Singapore

New $4 million fund to help adults with disabilities upskill

Money will help them with course fees, buying support devices

Adults with disabilities looking to upskill or go for training will soon be able to tap a new $4 million fund by Temasek Trust and the five Community Development Councils (CDCs).

Launched yesterday, the fund will provide up to $1,000 each to 4,000 adults with disabilities to defray course-related fees or purchase learning-support devices. The Temasek Trust- CDC Lifelong Learning Enabling Fund will be administered by SG Enable.

It aims to support people with disabilities in lifelong learning, as a common concern among them is that learning opportunities are few after they graduate from special education schools around the age of 18.

At the virtual launch yesterday, Central Singapore District Mayor Denise Phua noted that adults with disabilities, depending on their level of support needs, require continued training in vocational and independent living skills.

These include skills related to employability, self-management, community living, residential living, mobility, work readiness and communication.

She said: "From our understanding of the challenges faced by persons with disabilities, we know there are still gaps, especially for the adults in the post-school years...

"Many persons with disabilities stop learning after they leave their formal schooling years, usually at the age of 18."

CONTINUING EDUCATION

People with disabilities can tap the fund to enrol in continuing education and training programmes, such as those offered by institutes of higher learning, or courses offered by social services agencies and training providers endorsed by SG Enable.

The fund can help to cover course fees, registration fees, course materials and assessment fees. It can be used to buy assistive technology equipment and IT equipment, as well as to acquire accessibility services of sign interpreters, for example.

Those eligible for the fund are people with disabilities aged 18 and above who are not currently enrolled in mainstream or special education schools. They must also be Singapore citizens or permanent residents.

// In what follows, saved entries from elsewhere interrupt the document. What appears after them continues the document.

/-! ## `State.clearFront` -/

@[simp] theorem State.clearFront_engine (s : State) : (s.clearFront).engine = s.engine := rfl
@[simp] theorem State.clearFront_cfg (s : State) : (s.clearFront).cfg = s.cfg := rfl
@[simp] theorem State.clearFront_plat (s : State) : (s.clearFront).plat = s.plat := rfl
@[simp] theorem State.clearFront_regs (s : State) : (s.clearFront).regs = s.regs := rfl
@[simp] theorem State.clearFront_pc (s : State) : (s.clearFront).pc = s.pc := rfl
@[simp] theorem State.clearFront_mem (s : State) : (s.clearFront).mem = s.mem := rfl
@[simp] theorem State.clearFront_out (s : State) : (s.clearFront).out = s.out := rfl
@[simp] theorem State.clearFront_status (s : State) : (s.clearFront).status = s.status := rfl
@[simp] theorem State.clearFront_ifid (s : State) : (s.clearFront).ifid = s.ifid.cleared := rfl
@[simp] theorem State.clearFront_idex (s : State) : (s.clearFront).idex = s.idex.cleared := rfl
@[simp] theorem State.clearFront_exmem (s : State) : (s.clearFront).exmem = s.exmem := rfl
@[simp] theorem State.clearFront_memwb (s : State) : (s.clearFront).memwb = s.memwb := rfl
@[simp] theorem State.clearFront_counters (s : State) : (s.clearFront).counters = s.counters := rfl
@[simp] theorem State.clearFront_ghr (s : State) : (s.clearFront).ghr = s.ghr := rfl
@[simp] theorem State.clearFront_rasStack (s : State) : (s.clearFront).rasStack = s.rasStack := rfl
@[simp] theorem State.clearFront_metrics (s : State) : (s.clearFront).metrics = s.metrics := rfl
@[simp] theorem State.clearFront_fetchMode (s : State) : (s.clearFront).fetchMode = s.fetchMode := rfl

/-! ## `State.stallDecode` -/

@[simp] theorem State.stallDecode_engine (s : State) : (s.stallDecode).engine = s.engine := rfl
@[simp] theorem State.stallDecode_cfg (s : State) : (s.stallDecode).cfg = s.cfg := rfl
@[simp] theorem State.stallDecode_plat (s : State) : (s.stallDecode).plat = s.plat := rfl
@[simp] theorem State.stallDecode_regs (s : State) : (s.stallDecode).regs = s.regs := rfl
@[simp] theorem State.stallDecode_pc (s : State) : (s.stallDecode).pc = s.pc := rfl
@[simp] theorem State.stallDecode_mem (s : State) : (s.stallDecode).mem = s.mem := rfl
@[simp] theorem State.stallDecode_out (s : State) : (s.stallDecode).out = s.out := rfl
@[simp] theorem State.stallDecode_status (s : State) : (s.stallDecode).status = s.status := rfl
@[simp] theorem State.stallDecode_ifid (s : State) : (s.stallDecode).ifid = s.ifid := rfl
@[simp] theorem State.stallDecode_idex (s : State) : (s.stallDecode).idex = s.idex.cleared := rfl
@[simp] theorem State.stallDecode_exmem (s : State) : (s.stallDecode).exmem = s.exmem := rfl
@[simp] theorem State.stallDecode_memwb (s : State) : (s.stallDecode).memwb = s.memwb := rfl
@[simp] theorem State.stallDecode_counters (s : State) : (s.stallDecode).counters = s.counters := rfl
@[simp] theorem State.stallDecode_ghr (s : State) : (s.stallDecode).ghr = s.ghr := rfl
@[simp] theorem State.stallDecode_rasStack (s : State) : (s.stallDecode).rasStack = s.rasStack := rfl
@[simp] theorem State.stallDecode_metrics (s : State) :
    (s.stallDecode).metrics = { s.metrics with stalls := s.metrics.stalls + 1 } := rfl
@[simp] theorem State.stallDecode_fetchMode (s : State) : (s.stallDecode).fetchMode = .hold := rfl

They can apply for the fund more than once, up to a cap of $1,000. Applications for the fund will open on Dec 3, in conjunction with the International Day of Persons with Disabilities. The application period ends on Dec 31 next year. More information on the application process will be provided later.

Ms Phua said she hopes the fund will not only nudge adults with disabilities to adopt lifelong learning, but also encourage more quality training providers to develop more accessible learning opportunities.

Ms Jaspreet Sekhon, 41, who has Down syndrome, plans to apply for the fund to upskill and achieve her goal of becoming a motivational speaker.

A dancer with the Diverse Abilities Dance Collective, she also teaches ethnic dance to young children with autism.

She is involved in advocacy work on the need for education to overcome barriers and limitations in the community. "I plan to use this fund to improve my dancing skills and public speaking skills. I want to speak up for myself and others who cannot communicate as well, and help them achieve their dreams.